— Как можно скорее! Так мне приказано! — ответил унтер. — Но если хотите кое-что прихватить из дому, можно задержаться еще на часок, не больше, потому что до Питешти путь не близкий, а клячи деда Лупу…
— Очень хорошо… — перебил его учитель, стараясь сохранить достойный вид и победить охватившее его волнение. — Слышишь, отец, какой получен приказ?.. Так вот, пойди сейчас быстренько в школу и распусти детей по домам, а то я их оставил там одних. Потом скажи Флорике, чтобы она принесла мне что-нибудь на дорогу, пусть сама решит что, да, главное, поскорей, пусть не тратит время попусту и не задерживает господина унтера.
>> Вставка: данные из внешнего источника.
-- ==== Sys2Proof/Certificates/Slice0/Obligations.lean ====
section
/-! DEFINITION. The statements about the model, each from the spec's rules its docstring names. -/

open Sys2Proof Sys2Proof.Machine

-- Reset, the step and the ports

/-- R27: every register after reset, as field and as port shows it. -/
def Obligations.ResetGivesTheSpecifiedRegisters : Prop :=
  State.reset.cfgd = false ∧ State.reset.model = .max6675 ∧ State.reset.tc = 0x0000#16 ∧
  State.reset.cj = 0x0000#16 ∧ State.reset.fault = .notConfigured ∧
  State.reset.ports = { tc := 0x0000#16, cj := 0x0000#16, fault := 4#3, cfgd := 0#1, model := 0#1 }

/-- R113 with R111's first branch and R27's values: in a step with `rst = 1` every register takes its reset value, whatever
the word on `cmd` and whatever the state. That the samples still to come stay (`pending := rest`) is no rule of the spec but
the model's choice, log entry 1. -/
def Obligations.ResetOutranksTheCommand : Prop :=
  ∀ (s : State) (w : Command) (rest : List PortSample), s.pending = ⟨true, w⟩ :: rest →
    step s = .next { cfgd := false, model := .max6675, tc := 0x0000#16, cj := 0x0000#16,
                     fault := .notConfigured, pending := rest }

/-- R111's second branch with R24 and R41: with `rst = 0` the step is exactly exec of the command the word on `cmd`
decodes to, in the state without the sample read; so presenting the word of `i` runs `i`. The list of samples is the
model's (log entry 1). -/
def Obligations.StepRunsTheDecodedCommand : Prop :=
  (∀ (s : State) (w : Command) (rest : List PortSample), s.pending = ⟨false, w⟩ :: rest →
    step s = exec (decode w) { s with pending := rest }) ∧
  (∀ (s : State) (i : Instr) (rest : List PortSample), s.pending = ⟨false, encode i⟩ :: rest →
    step s = exec i { s with pending := rest })

/-- The model's reading of idle ports (log entry 2): with no sample waiting, a step leaves the whole state as it is. -/
def Obligations.IdlePortsChangeNothing : Prop :=
  ∀ s : State, s.pending = [] → step s = .next s

/-- The host's way to present a table word (log entry 4): a number that decodes runs next, and exactly once. -/
def Obligations.PresentedTableWordRunsNext : Prop :=
  ∀ (s : State) (nbits w : Nat) (i : Instr), decodeTableWord nbits w = some i →
    step (s.withFetchWord nbits w) = exec i s

/-- R56 and R45: the numbers of the fault codes and of the model tags, 5 to 7 being none's; the tag has the same code in
`operand[0]` of CFG, in MODEL and on the port. -/
def Obligations.FaultCodesAndModelTagsHaveTheirNumbers : Prop :=
  FaultCode.ok.code = 0#3 ∧ FaultCode.noThermocouple.code = 1#3 ∧ FaultCode.shortToGround.code = 2#3 ∧
  FaultCode.shortToVcc.code = 3#3 ∧ FaultCode.notConfigured.code = 4#3 ∧
  (∀ f : FaultCode, f.code ≠ 5#3 ∧ f.code ≠ 6#3 ∧ f.code ≠ 7#3) ∧
  (∀ s : State, s.ports.fault = s.fault.code) ∧
  (∀ s : State, (s.model = .max6675 → s.ports.model = 0#1) ∧ (s.model = .max31855 → s.ports.model = 1#1)) ∧
  (∀ (m : Model) (ignored : BitVec 31), (m = .max6675 → (encode (.cfg m ignored)).getLsbD 0 = false) ∧
    (m = .max31855 → (encode (.cfg m ignored)).getLsbD 0 = true))

/-- R25 and R26: each output port shows the value of its register; `x[0]` and `x[1]` are TC and CJ (R11, R17, R18). -/
def Obligations.OutputPortsShowTheRegisters : Prop :=
  ∀ s : State, s.ports.tc = s.tc ∧ s.ports.cj = s.cj ∧ s.ports.fault = s.fault.code ∧
    (s.ports.cfgd = 1#1 ↔ s.cfgd = true) ∧ (s.ports.model = 1#1 ↔ s.model = .max31855) ∧
    s.x 0 = s.tc ∧ s.x 1 = s.cj

-- Encoding

/-- R41 to R45, R53: every command, every bit of its operand kept. That a command has ignored bits to keep is the model's
choice, log entry 6. -/
def Obligations.DecodeOfEncodeIsTheCommand : Prop :=
  ∀ i : Instr, decode (encode i) = i

/-- R41, R24: every one of the 2^34 words is the word of the command it decodes to. This rests on the model's choice to keep
ignored bits in `Instr` (log entry 6); no rule asks for it, and a decoder may drop them. -/
def Obligations.EncodeOfDecodeIsTheWord : Prop :=
  ∀ w : Command, encode (decode w) = w

/-- Words written out from R41 to R45, R53 and R57: op in bits 33:32, operand in bits 31:0 (R41). That the NOP, the CFG and
the reserved op decoded here keep the operand bits which R42, R43 and R53 ignore is the model's choice, log entry 6. -/
def Obligations.SpecWordsDecodeAsWritten : Prop :=
  decode 0x000000000#34 = .nop 0#32 ∧
  decode 0x0DEADBEEF#34 = .nop 0xDEADBEEF#32 ∧
  decode 0x100000000#34 = .cfg .max6675 0#31 ∧
  decode 0x100000001#34 = .cfg .max31855 0#31 ∧
  decode 0x1FFFFFFFE#34 = .cfg .max6675 0x7FFFFFFF#31 ∧
  decode 0x20C9001F0#34 = .dec 0x0C9001F0#32 ∧
  decode 0x3FFFFFFFF#34 = .rsvd 0xFFFFFFFF#32

/-- R41: every command word matches exactly one row of the opcode table, the row of the command it decodes to. -/
def Obligations.EveryWordMatchesExactlyItsTableRow : Prop :=
  ∀ w : Command, ∃ r ∈ opcodeTable, w &&& r.mask = r.pattern ∧ r.mnemonic = (decode w).mnemonic ∧
    ∀ r' ∈ opcodeTable, w &&& r'.mask = r'.pattern → r' = r

/-- R57, R53, R54: the commands an assembler line stands for are exactly those with every ignored bit zero that are not
the reserved op. `wellFormed` and `AsmLine` are the model's way to say both sides (log entries 6 and 16). -/
def Obligations.AssemblerLinesAreTheWellFormedCommands : Prop :=
  ∀ i : Instr, i.wellFormed = true ↔ ∃ line : AsmLine, line.assemble = i

/-- R58: each pseudo-instruction is its expansion. -/
def Obligations.PseudoInstructionsExpand : Prop :=
  (∀ m, (AsmLine.init m).assemble = (AsmLine.cfg m).assemble) ∧
  (∀ frame, (AsmLine.read frame).assemble = (AsmLine.dec frame).assemble) ∧
  (∀ frame : BitVec 16, (AsmLine.dec16 frame).assemble = (AsmLine.dec (BitVec.ofNat 32 frame.toNat)).assemble)

-- What each command does, and that it completes

/-- R59 and R53: NOP and the reserved op answer the same state, in every state and with every operand, and any number of
them between two other commands changes no register. One command a step is R24's; that a run takes their samples off a list
(`pending := rest`) is the model's choice, log entry 1. -/
def Obligations.NopAndReservedChangeNothing : Prop :=
  (∀ (operand : Operand) (s : State), exec (.nop operand) s = .next s ∧ exec (.rsvd operand) s = .next s) ∧
  (∀ (l : List Instr) (rest : List PortSample) (s : State),
    (∀ i ∈ l, (∃ o, i = .nop o) ∨ (∃ o, i = .rsvd o)) →
    runSteps l.length { s with pending := l.map command ++ rest } = .next { s with pending := rest })

/-- R60: CFG records the model when the block is unconfigured and writes no register when it is configured; its ignored
bits never matter. -/
def Obligations.CfgIsWriteOnce : Prop :=
  ∀ (m : Model) (ignored : BitVec 31) (s : State),
    (s.cfgd = false → exec (.cfg m ignored) s = .next { s with model := m, cfgd := true }) ∧
    (s.cfgd = true → exec (.cfg m ignored) s = .next s)

/-- R63: a DEC before configuration reports NotConfigured with zeros, whatever the operand, and a later CFG then DEC
works as in any configured state. -/
def Obligations.DecBeforeConfigurationReportsNotConfigured : Prop :=
  ∀ (operand : Operand) (s : State), s.cfgd = false →
    exec (.dec operand) s = .next { s with fault := .notConfigured, tc := 0x0000#16, cj := 0x0000#16 } ∧
    ∀ (m : Model) (ignored : BitVec 31) (frame : Operand) (t u : State), exec (.dec operand) s = .next t →
      exec (.cfg m ignored) t = .next u →
      exec (.dec frame) u = exec (.dec frame) { s with cfgd := true, model := m }

/-- R74: a DEC under MAX6675, on the operand's own bits: the fault path when and only when bit 2 is set; otherwise
`tdiv(raw[15:3] * 25, 10)`, never negative, with CJ zero. -/
def Obligations.DecOfAMax6675Frame : Prop :=
  ∀ (operand : Operand) (s : State), s.cfgd = true → s.model = .max6675 →
    (operand.getLsbD 2 = true →
      exec (.dec operand) s = .next { s with tc := 0#16, cj := 0#16, fault := .noThermocouple }) ∧
    (operand.getLsbD 2 = false →
      exec (.dec operand) s = .next { s with
        tc := BitVec.ofInt 16 ((((operand.extractLsb' 3 13).toNat : Int) * 25).tdiv 10)
        cj := 0#16
        fault := .ok } ∧
      0 ≤ (BitVec.ofInt 16 ((((operand.extractLsb' 3 13).toNat : Int) * 25).tdiv 10)).toInt)

/-- R81: the three fault bits of a MAX31855 frame, as the table over `raw[2:0]`; a fault writes its code and zeros and
nothing else, and the other 29 bits have no effect; without one the code is OK. -/
def Obligations.Max31855FaultPriority : Prop :=
  ∀ (operand : Operand) (s : State), s.cfgd = true → s.model = .max31855 →
    (operand.extractLsb' 0 3 ∈ [0b001#3, 0b011#3, 0b101#3, 0b111#3] →
      exec (.dec operand) s = .next { s with tc := 0#16, cj := 0#16, fault := .noThermocouple }) ∧
    (operand.extractLsb' 0 3 ∈ [0b010#3, 0b110#3] →
      exec (.dec operand) s = .next { s with tc := 0#16, cj := 0#16, fault := .shortToGround }) ∧
    (operand.extractLsb' 0 3 = 0b100#3 →
      exec (.dec operand) s = .next { s with tc := 0#16, cj := 0#16, fault := .shortToVcc }) ∧
    (operand.extractLsb' 0 3 = 0b000#3 →
      ∃ t : State, exec (.dec operand) s = .next t ∧ t.fault = .ok)

/-- R82, R83, R85 and R86 with the positive paths of R84 and R87: a fault-free MAX31855 frame, by the document's own
procedure on the fields `raw[15:4]` and `raw[31:18]`. -/
def Obligations.DecOfAFaultFreeMax31855Frame : Prop :=
  ∀ (operand : Operand) (s : State), s.cfgd = true → s.model = .max31855 → operand.extractLsb' 0 3 = 0b000#3 →
    ∀ cjf tcf : Nat, cjf = (operand.extractLsb' 4 12).toNat → tcf = (operand.extractLsb' 18 14).toNat →
    exec (.dec operand) s = .next { s with
      cj := BitVec.ofInt 16 (if cjf.testBit 11 then (((4096 - cjf : Nat) : Int) * -625).tdiv 100
                             else ((cjf : Int) * 625).tdiv 100)
      tc := BitVec.ofInt 16 (if tcf.testBit 13 then (((16384 - tcf : Nat) : Int) * -25).tdiv 10
                             else ((tcf : Int) * 25).tdiv 10)
      fault := .ok }

/-- R93 to R97 and R100: which fault a DEC reports, by cause; and no other command raises one. -/
def Obligations.EachFaultHasExactlyItsCause : Prop :=
  (∀ (operand : Operand) (s : State), ∃ t : State, exec (.dec operand) s = .next t ∧
    (t.fault = .notConfigured ↔ s.cfgd = false) ∧
    (t.fault = .noThermocouple ↔ s.cfgd = true ∧
      ((s.model = .max6675 ∧ operand.getLsbD 2 = true) ∨ (s.model = .max31855 ∧ operand.getLsbD 0 = true))) ∧
    (t.fault = .shortToGround ↔ s.cfgd = true ∧ s.model = .max31855 ∧
      operand.getLsbD 0 = false ∧ operand.getLsbD 1 = true) ∧
    (t.fault = .shortToVcc ↔ s.cfgd = true ∧ s.model = .max31855 ∧
      operand.getLsbD 0 = false ∧ operand.getLsbD 1 = false ∧ operand.getLsbD 2 = true)) ∧
  (∀ (i : Instr) (s t : State), isDec i = false → exec i s = .next t → t.fault = s.fault)

/-- R102 with R66: a faulting DEC leaves exactly the state before it with FAULT, TC and CJ replaced, the temperatures by
zeros (decision D10). -/
def Obligations.AFaultIsPrecise : Prop :=
  ∀ (operand : Operand) (s t : State), exec (.dec operand) s = .next t → t.fault ≠ .ok →
    t = { s with fault := t.fault, tc := 0x0000#16, cj := 0x0000#16 }

/-- The frame of each command: DEC changes TC, CJ and FAULT alone (R62, R73); CFG changes CFGD and MODEL alone, and
nothing when CFGD is 1 (R60); NOP and the reserved op change nothing (R59, R53). No command touches the coming samples. -/
def Obligations.FramesOfTheCommands : Prop :=
  (∀ (operand : Operand) (s t : State), exec (.dec operand) s = .next t →
    t.cfgd = s.cfgd ∧ t.model = s.model ∧ t.pending = s.pending) ∧
  (∀ (m : Model) (ignored : BitVec 31) (s t : State), exec (.cfg m ignored) s = .next t →
    t.tc = s.tc ∧ t.cj = s.cj ∧ t.fault = s.fault ∧ t.pending = s.pending ∧ (s.cfgd = true → t = s)) ∧
  (∀ (operand : Operand) (s t : State), exec (.nop operand) s = .next t ∨ exec (.rsvd operand) s = .next t → t = s)

-- Ignored bits, purity, independence

/-- R54: two command words that differ only in ignored operand bits have the same effect. -/
def Obligations.IgnoredOperandBitsHaveNoEffect : Prop :=
  ∀ (w v : Command) (s : State), w.extractLsb' 32 2 = v.extractLsb' 32 2 →
    (w.extractLsb' 32 2 = 1#2 → w.getLsbD 0 = v.getLsbD 0 → exec (decode w) s = exec (decode v) s) ∧
    (w.extractLsb' 32 2 = 0#2 → exec (decode w) s = exec (decode v) s) ∧
    (w.extractLsb' 32 2 = 2#2 → s.cfgd = true → s.model = .max6675 → w.extractLsb' 0 16 = v.extractLsb' 0 16 →
      exec (decode w) s = exec (decode v) s) ∧
    (w.extractLsb' 32 2 = 2#2 → s.cfgd = false → exec (decode w) s = exec (decode v) s)

/-- R55 and R89: a frame's bits that no rule reads have no effect: `raw[1:0]` of a MAX6675 frame; `raw[17:16]` and
`raw[3]` of a MAX31855 frame. -/
def Obligations.IgnoredFrameBitsHaveNoEffect : Prop :=
  ∀ (a b : Operand) (s : State), s.cfgd = true →
    (s.model = .max6675 → a.extractLsb' 2 14 = b.extractLsb' 2 14 → exec (.dec a) s = exec (.dec b) s) ∧
    (s.model = .max31855 → a.extractLsb' 18 14 = b.extractLsb' 18 14 → a.extractLsb' 4 12 = b.extractLsb' 4 12 →
      a.extractLsb' 0 3 = b.extractLsb' 0 3 → exec (.dec a) s = exec (.dec b) s)

/-- R73: what a DEC leaves in TC, CJ and FAULT is a function of CFGD, MODEL and the operand alone, and a DEC changes
nothing but those three registers. -/
def Obligations.DecIsAPureFunctionOfConfigurationAndOperand : Prop :=
  ∀ (operand : Operand) (s₁ s₂ t₁ t₂ : State), s₁.cfgd = s₂.cfgd → s₁.model = s₂.model →
    exec (.dec operand) s₁ = .next t₁ → exec (.dec operand) s₂ = .next t₂ →
    t₁.tc = t₂.tc ∧ t₁.cj = t₂.cj ∧ t₁.fault = t₂.fault ∧
    t₁ = { s₁ with tc := t₁.tc, cj := t₁.cj, fault := t₁.fault }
Боянджиу предложил учителю стул, и они принялись разговаривать о всяких пустяках. В канцелярию на минуту заглянула и жена Боянджиу, осведомилась у Драгоша, как поживает Флорика. Затем, минут через тридцать, прибежал Николае, брат учителя, который узнал обо всем от посторонних. Потеряв голову от испуга и гнева, он крикнул, что пойдет к старому барину Мирону и на коленях будет его просить. Боянджиу рассердился: нечего доставлять ему неприятности, не то он тоже заговорит по-иному… Пришла и Флорика с едой и сменой белья.
— Теперь, господин Драгош, вы готовы? — спросил унтер. — Можете отправляться? — Не дожидаясь ответа, он распахнул дверь в комнату жандармов и приказал: — Богза!.. Давай!.. Поехали!
На пороге вытянулся, щелкнув каблуками, вооруженный жандарм.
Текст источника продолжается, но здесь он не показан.